Как бы правильно ни было говорить вместе с Гюнтером Андерсом об «асинхронности человека с его производственным миром» и выявлять различия между царящей повсеместно рациональностью целей и отсутствующей рациональностью смысла, столь же неверным было бы, однако, буквально понимать расхождение «делания и представления» и «знания и совести» как отставание последнего. За иррациональностью современности ни в коем случае не стоит на заднем фоне продолжающаяся жизнь каких-либо пещерных инстинктов и упорства биологического субстрата.

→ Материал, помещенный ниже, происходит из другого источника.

/-- Everything an instruction can do to the state, with what each answer needs (40_control R121, R130). -/
inductive Effect : Instr → State → State → Prop
  | nop (s : State) : Effect .nop s s
  | refused {i : Instr} {s : State} {op : BitVec 4} (reason : Reason) (hop : i.opcode? = some op)
      (hbad : legalOperand s.build i = false ∨ allowed i s = false) : Effect i s (s.refuse reason op)
  | configured {i : Instr} {s : State} (hconfig : i.isConfig = true)
      (hlegal : legalOperand s.build i = true) (hdec : s.dec.dstate ≠ .run)
      (hmod : s.mod.mstate ≠ .run) : Effect i s (s.setCfg (writeCfg i s.cfg))
  | dstart {s : State} (hrun : s.dec.dstate ≠ .run) : Effect .dstart s (s.setDec DecRegs.restart)
  | sample {s : State} (v : Word) (hrun : s.dec.dstate = .run) :
      Effect (.sample v) s (acceptSample s v)
  | dend {s : State} (hrun : s.dec.dstate = .run) : Effect .dend s (endDecode s)
  | mstart {s : State} (hrun : s.mod.mstate ≠ .run) :
      Effect .mstart s (s.setMod { mstate := .run, inPay := false, havePrev := false })
  | pbyte {s : State} (u : Byte) (hrun : s.mod.mstate = .run) : Effect (.pbyte u) s (payloadByte s u)
  | pend {s : State} (hrun : s.mod.mstate = .run) : Effect .pend s (payloadEnd s)
  | mend {s : State} (hrun : s.mod.mstate = .run) :
      Effect .mend s (s.setMod { s.mod with mstate := .idle })
  | token (k : PulseKind) (s : State) : Effect (pulseInstr k) s (deliver k s)

theorem allowed_of_isConfig {i : Instr} (s : State) (hi : i.isConfig = true) :
    allowed i s = (decide (s.dec.dstate ≠ .run) && decide (s.mod.mstate ≠ .run)) := by
  cases i with
  | setrate | setchan | setbits | setmode => rfl
  | _ => cases hi

theorem configure_effect {i : Instr} {s : State} {op : BitVec 4} (hi : i.isConfig = true)
    (hop : i.opcode? = some op) :
    Effect i s (configure s op (legalOperand s.build i) (writeCfg i s.cfg)) := by
  unfold configure
  split
  next hlegal => exact .refused _ hop (.inl (by simpa using hlegal))
  next hlegal =>
    split
    next hfrozen =>
      refine .refused _ hop (.inr ?_)
      simpa [allowed_of_isConfig s hi, State.cfgFrozen, State.decRun, State.modRun, or_iff_not_imp_left]
        using hfrozen
    next hfrozen =>
      have hfree : s.dec.dstate ≠ .run ∧ s.mod.mstate ≠ .run := by
        simpa [State.cfgFrozen, State.decRun, State.modRun] using hfrozen
      exact .configured hi (by simpa using hlegal) hfree.1 hfree.2

/-- A command carried out in the states `p`, and refused for its state elsewhere (40_control R121). -/
theorem effect_ite {i : Instr} {s t : State} {op : BitVec 4} {p : Bool} (hop : i.opcode? = some op)
    (hallowed : allowed i s = p) (h : p = true → Effect i s t) :
    Effect i s (if p then t else s.refuse .wrongState op) := by
  split
  next hp => exact h hp
  next hp => exact .refused _ hop (.inr (hallowed.trans (Bool.eq_false_of_not_eq_true hp)))

/-- The same for the commands that start a call, whose test asks for the refusal. -/
theorem effect_ite_not {i : Instr} {s t : State} {op : BitVec 4} {p : Bool} (hop : i.opcode? = some op)
    (hallowed : allowed i s = !p) (h : p = false → Effect i s t) :
    Effect i s (if p then s.refuse .wrongState op else t) := by
  split
  next hp => exact .refused _ hop (.inr (hallowed.trans (by simp [hp])))
  next hp => exact h (Bool.eq_false_of_not_eq_true hp)

theorem allowed_dstart (s : State) : allowed .dstart s = !s.decRun := by
  cases h : s.dec.dstate <;> simp [allowed, State.decRun, h]

theorem allowed_mstart (s : State) : allowed .mstart s = !s.modRun := by
  cases h : s.mod.mstate <;> simp [allowed, State.modRun, h]

theorem exec_has_effect (i : Instr) (s : State) : ∃ t, exec i s = .next t ∧ Effect i s t :=
  match i with
  | .nop => ⟨_, rfl, .nop s⟩
  | .setrate u => ⟨_, rfl, configure_effect (i := .setrate u) rfl rfl⟩
  | .setchan u => ⟨_, rfl, configure_effect (i := .setchan u) rfl rfl⟩
  | .setbits u => ⟨_, rfl, configure_effect (i := .setbits u) rfl rfl⟩
  | .setmode u => ⟨_, rfl, configure_effect (i := .setmode u) rfl rfl⟩
  | .dstart => ⟨_, rfl, effect_ite_not rfl (allowed_dstart s) fun h => .dstart (of_decide_eq_false h)⟩
  | .sample v => ⟨_, rfl, effect_ite rfl rfl fun h => .sample v (of_decide_eq_true h)⟩
  | .dend => ⟨_, rfl, effect_ite rfl rfl fun h => .dend (of_decide_eq_true h)⟩
  | .mstart => ⟨_, rfl, effect_ite_not rfl (allowed_mstart s) fun h => .mstart (of_decide_eq_false h)⟩
  | .pbyte u => ⟨_, rfl, effect_ite rfl rfl fun h => .pbyte u (of_decide_eq_true h)⟩
  | .pend => ⟨_, rfl, effect_ite rfl rfl fun h => .pend (of_decide_eq_true h)⟩
  | .mend => ⟨_, rfl, effect_ite rfl rfl fun h => .mend (of_decide_eq_true h)⟩
  | .pulseZero => ⟨_, rfl, .token .zero s⟩
  | .pulseOne => ⟨_, rfl, .token .one s⟩
  | .pulseStart => ⟨_, rfl, .token .start s⟩
  | .pulseGap => ⟨_, rfl, .token .gap s⟩

/-- The inversion of `exec`: an instruction has one of the effects above, and no other. -/
theorem effect_of_exec {i : Instr} {s t : State} (h : exec i s = .next t) : Effect i s t := by
  obtain ⟨t', ht', heffect⟩ := exec_has_effect i s
  cases ht'.symm.trans h
  exact heffect

/-- Everything a step can do, in the terms of `resetNext` and `nextInstr?` (20_memory R76). -/
inductive StepEffect (s t : State) : Prop
  | waits (hreset : ¬ resetNext s) (hnext : nextInstr? s = none) (ht : t = s)
  | resets (rest : List PortInput) (hreset : resetNext s) (hnext : nextInstr? s = none)
      (ht : t = { s with inputs := rest }.assertReset)
  | rejects (rest : List PortInput) (reason : Reason) (op : BitVec 4) (hreset : ¬ resetNext s)
      (hnext : nextInstr? s = none) (ht : t = { s with inputs := rest }.refuse reason op)
  | runs (rest : List PortInput) (i : Instr) (hreset : ¬ resetNext s) (hnext : nextInstr? s = some i)
      (hexec : exec i { s with inputs := rest } = .next t)

theorem stepEffect_of_step {s t : State} (h : step s = .next t) : StepEffect s t := by
  obtain ⟨hin, ht⟩ | ⟨rest, hin, ht⟩ | ⟨w, rest, i, hin, hdec, hexec⟩ |
    ⟨w, rest, op, hin, ⟨hdec, ht⟩ | ⟨hdec, ht⟩⟩ := step_cases h
  · exact .waits (by simp [resetNext, hin]) (by simp [nextInstr?, hin]) ht
  · exact .resets rest (by simp [resetNext, hin]) (by simp [nextInstr?, hin]) ht
  · exact .runs rest i (by simp [resetNext, hin]) (by simp [nextInstr?, hin, hdec]) hexec
  · exact .rejects rest _ op (by simp [resetNext, hin]) (by simp [nextInstr?, hin, hdec]) ht
  · exact .rejects rest _ op (by simp [resetNext, hin]) (by simp [nextInstr?, hin, hdec]) ht

theorem deliver_frame (k : PulseKind) (s : State) : PulseFrame s (deliver k s) :=
  match k with
  | .zero => pulseZero_frame s
  | .one => pulseOne_frame s
  | .start => pulseStart_frame s
  | .gap => gend_frame s

theorem deliver_back {s : State} (h : BackInv s.dec) (k : PulseKind) : BackInv (deliver k s).dec :=
  match k with
  | .zero => pulseZero_back h
  | .one => pulseOne_back h
  | .start => pulseStart_back h
  | .gap => gend_back h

Сколь часто модерн оказывался убийственным, в деле участвовали каждый раз истинно современные представления, позиции и идеологии. Проблема не в том, что универсальный процесс рационализации обошёл стороной сферу смысла и цели и остался неполноценным; более того, процесс рационализации сам обладает тёмной, иррациональной стороной. Где современность затапливается, якобы, «архаичными» элементами, речь идёт каждый раз о чём-то вроде вторичной, созданной самой собой «постоянной архаичности». (По этой причине, кстати, я считаю и термин «варварство» малополезным, даже эвфемизмом. В вопросах жажды убийства и ярости разрушения настоящие варвары были в сравнении с западной цивилизацией просто маленькими мальчиками).
Этот приговор относится и к главе в истории современного товарного общества, которая менее всего хочет приспосабливаться к самомнению апологетов западного рыночного общества и демократии: к национал-социалистическому уничтожению евреев. Холкост не только потому вписывается в историю становления товарного общества, что он был создан при помощи современных средств; и «антисемитское объяснение мира» следует понимать как специфический продукт современности. (На том, что современный антисемитизм как по сути, так и терминологически строго отличается от традиционной ненависти к евреям, настаивала ещё Ханна Арендт в своей книге «Элементы и истоки тотальной власти»). Более того, антисемитическое безумие указывает непосредственно на иррациональность самой фундаментальной формы общества, а тем самым — и на тёмный центр современного общества товара.
2.
Это указание может, на первый взгляд, немного удивить, в конце концов, оно бьёт в лицо не только потребностям в легитимации царящего демократического сознания, которое, как известно, не хочет признавать ни малейшей преемственности между национал-социализмом и последующими демократиями. Да и левая теория не смогла осветить внутренние связи между антисемитизмом, капиталистическим образом производства и современной массовой демократией.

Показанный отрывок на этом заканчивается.